What moves the total

Three things shift a paver budget more than the area alone:

  • The paver. Plain concrete pavers are the cheapest by area; clay brick, large-format and natural stone cost more. The paver is the line you change most easily.
  • Patio vs driveway. A driveway needs a deeper base, thicker pavers and more compaction - it costs noticeably more per square foot than a patio. See the depth split in the paver calculator.
  • Labor. Excavation, base prep and laying are slow and heavy, so labor is usually the biggest discrete line. Ground that slopes, drains poorly or hides an old slab adds to it.

Labor, and “near me” pricing

Labor rates vary too much by region and access to quote a reliable number, which is exactly why a material list beats a single rate. Price your own pavers, base and sand, then get two or three local quotes for the install. Subtract your material total from each quote and you have a clean read on what the labor is costing - a far better comparison than a generic per-square-foot figure.

Worked example

A 20 m² (about 215 sq ft) patio, costed from the list with your own local prices:

  1. Pavers: about 1,053 at 200 × 100 mm with 10% wastage.
  2. Sub-base: 20 × 0.10 = 2 m³ of compacted gravel.
  3. Bedding sand: 20 × 0.03 = 0.6 m³.
  4. Jointing sand: about 2 bags.
  5. Edging: the perimeter length, plus restraint and spikes.
  6. Multiply each by its price, then add labor if you are not laying it yourself.
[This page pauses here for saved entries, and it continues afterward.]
-- ==== Sys2Proof/Machine/Send.lean ====
section
/-! DEFINITION. What leaves a commit: visibility at a scope (R277, R278, R281), the delivery of tokens (R13, R14), spans
(R314), dead letters (R298, R299), the guards of the package mesh (R297, R440), and records of effects that fail after step 3
(R276, R383). -/

namespace Sys2Proof.Machine

/-! ## Scopes -/

def scopeRank : Scope → Nat
  | .grp => 0
  | .team => 1
  | .clus => 2
  | .die => 3
  | .dev => 4
  | .dom => 5
  | .pool => 6
  | .sys => 7
def scopeMax (a b : Scope) : Scope := if scopeRank a < scopeRank b then b else a

/-- The smallest scope around core `ci` that contains core `cj` (R281). -/
def State.scopeTo (s : State) (ci cj : Nat) : Scope :=
  if ci = cj then .team
  else if dieOf ci ≠ dieOf cj then .dev
  else if (s.core ci).region.isSome && (s.core ci).region == (s.core cj).region && (s.core ci).cfg.clus == (s.core cj).cfg.clus
    then .clus
  else .die

/-! ## Visibility (R278) -/

def Core.commit? (c : Core) (n : Nat) : Option CommitRec := c.commits.find? fun r => r.num == n
def Core.setCommit (c : Core) (n : Nat) (f : CommitRec → CommitRec) : Core :=
  { c with commits := replaceIf (fun r => r.num == n) f c.commits }

/-- Nothing of a commit waits any more. -/
def CommitRec.done (r : CommitRec) : Bool :=
  r.lines.isEmpty && r.deposits.isEmpty && r.flushes.isEmpty && r.remote.isEmpty && r.uncached.isEmpty

/-- The lines of the earlier commits that were pending are performed. -/
def Core.earlierDone (c : Core) (r : CommitRec) : Bool :=
  r.before.all fun n => match c.commit? n with
    | some q => q.lines.isEmpty && q.uncached.isEmpty
    | none => true

def Core.visClus (c : Core) (r : CommitRec) : Bool := r.lines.isEmpty && r.deposits.isEmpty && c.earlierDone r
def Core.visDev (c : Core) (r : CommitRec) : Bool := c.visClus r && r.flushes.isEmpty
def Core.visDom (c : Core) (r : CommitRec) : Bool := c.visDev r && r.remote.isEmpty

/-- A commit's effects are visible at a scope. -/
def Core.visible (c : Core) (n : Nat) (sc : Scope) : Bool :=
  match c.commit? n with
  | none => true
  | some r =>
    match sc with
    | .grp | .team => r.entered || c.visClus r
    | .clus => c.visClus r
    | .die | .dev => c.visDev r
    | .dom | .pool => c.visDom r
    | .sys => c.visDom r && r.uncached.isEmpty

/-- A descriptor that performs a remote store, put or atomic (R278). -/
def SendItem.remoteWrite : SendItem → Bool
  | .remote .rld _ _ _ _ _ => false
  | .remote _ _ _ _ _ _ => true
  | .copy x => x.form == .rput
  | _ => false

/-- Remote stores, puts and atomics of the commit that have not left yet. -/
def Core.remoteWaits (c : Core) (n : Nat) : Bool :=
  (c.outbox.any fun o => o.commit == n && o.item.remoteWrite) ||
    c.courier.any fun x => x.commit == n && x.form == .rput

/-- Every flush of a commit has completed (R127). -/
def Core.flushed (c : Core) (n : Nat) : Bool :=
  match c.commit? n with
  | some r => r.flushes.isEmpty
  | none => true

/-- A token may be delivered at a scope: every effect of its commit is visible there (R281), and its flushes have completed (R127). -/
def Core.tokenVisible (c : Core) (n : Nat) (sc : Scope) : Bool :=
  c.visible n sc && c.flushed n && (scopeRank sc < 5 || !c.remoteWaits n)

/-! ## Tokens -/

/-- The token that a due names, with its payload. -/
def TokenDue.token (d : TokenDue) (payload : List Word) : Token :=
  { kind := .normal, blk := d.blk, slot := d.slot, colour := d.colour, wlog := d.wlog, rscope := d.rscope, tag := d.tag,
    payload := payload }

/-- Queue an item at a core to leave under R281. -/
def Core.post (c : Core) (commit grp : Nat) (scope : Scope) (it : SendItem) : Core :=
  { c with outbox := c.outbox ++ [{ commit := commit, grp := grp, asid := c.cfg.asid, scope := scope, bars := [], after := [], sent := false, item := it }] }

/-- A due token with its payload joins the sending core's outbox. -/
def Core.postDue (c : Core) (commit grp : Nat) (d : TokenDue) (payload : List Word) : Core :=
  c.post commit grp d.rscope (.token (d.token payload))

/-- Where a token goes: its home core, or the counting core of a sink for an end-of-stream token (R13, R362). A block that no
core holds is met at the first core of the grid. -/
def State.tokenCore (s : State) (r : Region) (ci : Nat) (t : Token) : Nat :=
  match t.kind with
  | .eos => s.routeTile r ci 0
  | _ => (s.homeCore r ci t.blk.toNat t.tag.toNat).getD (s.routeTile r ci 0)

/-! ## Dead letters (R298, R299) -/

/-- A dead-letter record in an ASID's area; no handler token follows the loss of a handler token (R384). -/
def State.deadLetter (s : State) (asid src die : Nat) (tail : List DWord) (handlerLost : Bool) (who : Option Nat) : State :=
  (s.raise asid src die .deadLetter false false tail who handlerLost).2

/-- A core's token as it stands at the input of a core of its device; it counts in its region's totals (R360). -/
def State.ownToken (s : State) (ci : Nat) (t : Token) : InTok :=
  let p := s.meshPacket ci t
  { tok := t, key := p.key, inc := p.inc, tasid := p.tasid, srcDev := p.srcDev, srcCore := p.srcCore, counted := true, grp := none,
    frame := none }

/-- Deliver a token of a region's core to the input of its core (R13); it counts as sent (R360). A guard on its way that stops it
drops it with a record in the sender's area (R297, R299, R416). -/
def State.deliver (s : State) (ci : Nat) (grp : Option Nat) (t : Token) (frame : Option Nat) : State :=
  match s.coreRegion? ci with
  | none => s
  | some r =>
    let dst := match frame with
      | some _ => ci
      | none => s.tokenCore r ci t
    match s.guardStop ci dst with
    | some (tile, edge) =>
      s.deadLetter (s.core ci).cfg.asid (srcCore tile) (dieOf tile)
        (deadTail dlParapet (if edge then 4 else 3) (placeTile tile) (s.meshPacket ci t)) (t.kind == .handler) none
    | none =>
      let s := s.modCore ci fun c => { c with sent := c.sent + 1 }
      s.toInbox dst { s.ownToken ci t with grp := grp, frame := frame }

/-! ## Records after step 3 (R383) -/

/-- Word 2 of a record about a committed block: CAUSE and WORD over BID, COLOUR, SLOT and GRP. -/
def lateWord2 (base cause word : Nat) : Nat := cause % 256 * 2 ^ 56 + word % 256 * 2 ^ 48 + base % 2 ^ 48

/-- BID, COLOUR, SLOT and GRP of a group (R383). -/
def word2Base (bid colour bslot gi : Nat) : Nat := bid * 2 ^ 32 + colour * 2 ^ 16 + bslot * 2 ^ 8 + gi

/-- A record of a core that parks nothing, followed by its handler token. -/
def State.lateRecord (s : State) (ci : Nat) (cls : Cls) (tail : List DWord) : State :=
  (s.raise (s.core ci).cfg.asid (srcCore ci) (dieOf ci) cls false false tail (some ci) false).2

/-! ## Spans (R313, R314) -/

/-- Bytes of credit of a span's producer: 32 credits of 128 bytes. -/
def spanCredit : Nat := 4096

/-- The span of a region with a handle, by its place in the list of spans. -/
def State.spanIx (s : State) (num handle : Nat) : Option Nat :=
  s.spans.findIdx? fun x => x.region == num && x.handle == handle

/-- The span of a core's region with a handle. -/
def State.coreSpan (s : State) (ci handle : Nat) : Option (Nat × Span) :=
  ((s.core ci).region.bind fun num => s.spanIx num handle).bind fun i => (s.spans[i]?).map fun x => (i, x)

def State.setSpan (s : State) (i : Nat) (x : Span) : State := { s with spans := s.spans.set i x }

/-- Words that have credit enter the span. -/
def Span.flush (x : Span) : Span :=
  let n := min x.waiting.length (x.credits / 4)
  { x with waiting := x.waiting.drop n, flight := x.flight ++ x.waiting.take n, credits := x.credits - 4 * n,
           sentBytes := x.sentBytes + 4 * n }

/-- Push words; a broken span discards them (R317). -/
def Span.push (x : Span) (ws : List Word) : Span :=
  if x.broken then x else { x with waiting := x.waiting ++ ws }.flush

/-- The consumer takes bytes: credits of 128 bytes return (R314). -/
def Span.take (x : Span) (bytes : Nat) : Span :=
  let n := x.takenBytes + bytes
  { x with takenBytes := n, credits := x.credits + 128 * (n / 128 - x.takenBytes / 128) }.flush

/-- The forms that push words on a span. -/
def CopyForm.pushesSpan : CopyForm → Bool
  | .spout | .spoutc => true
  | _ => false

/-- An item that pushes words on a span. -/
def SendItem.pushes (it : SendItem) (span : Nat) : Bool :=
  match it with
  | .spw sp _ _ => sp == span
  | .copy x => x.form.pushesSpan && x.span == span
  | _ => false

/-- Commands of the engine that push on a span. -/
def Core.spanCopies (c : Core) (span : Nat) : List CopyCmd :=
  c.courier.filter fun x => x.form.pushesSpan && x.span == span

end Sys2Proof.Machine
end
The point is not the numbers - it is that every line is one you can price and change.

A few tips

  • Price the pavers and the base first; on a driveway the deeper base and thicker pavers surprise people.
  • Get the sand amounts right before ordering - over-deep bedding quietly adds tonnes.
  • Don’t forget edge restraint and a perimeter cut allowance; loose edges are the first thing to fail.
  • Removing an old patio or slab and disposing of the spoil is a real cost - factor it in if you are replacing.
Try the Paver Calculator

Frequently asked questions

01

How much does it cost to install pavers?

Build the material list first - pavers, gravel sub-base, bedding sand, jointing sand and edging - price each line locally, then add labor, which is often half or more of an installed paver price. Working from the list rather than a single per-square-foot rate lets you drop in real prices and see exactly what drives your total.

02

What is the labor cost to install pavers?

Labor is usually the biggest single line on a paver install, often a half to two-thirds of the finished price, because the excavation, base compaction and laying are slow, heavy work. It varies too much by region to quote reliably, so get two or three local quotes and compare them against your priced material list to see what the labor is really costing.

03

Why do paver driveways cost more than patios?

A driveway carries vehicles, so it needs a deeper 150-200 mm (6-8 in) compacted sub-base instead of the 100 mm under a patio, thicker 60-80 mm vehicle-rated pavers, and more excavation and compaction. More material and more labor per square foot is what lifts the price over a patio of the same area.

04

Is it cheaper to lay pavers yourself?

The materials cost the same either way, so doing it yourself saves the labor line - often half the installed price. The trade-off is hard work: excavating, hauling and compacting base, and screeding a dead-flat bed. A patio that settles or heaves is expensive to relay, so be honest about the time, tools and a helper before skipping the contractor.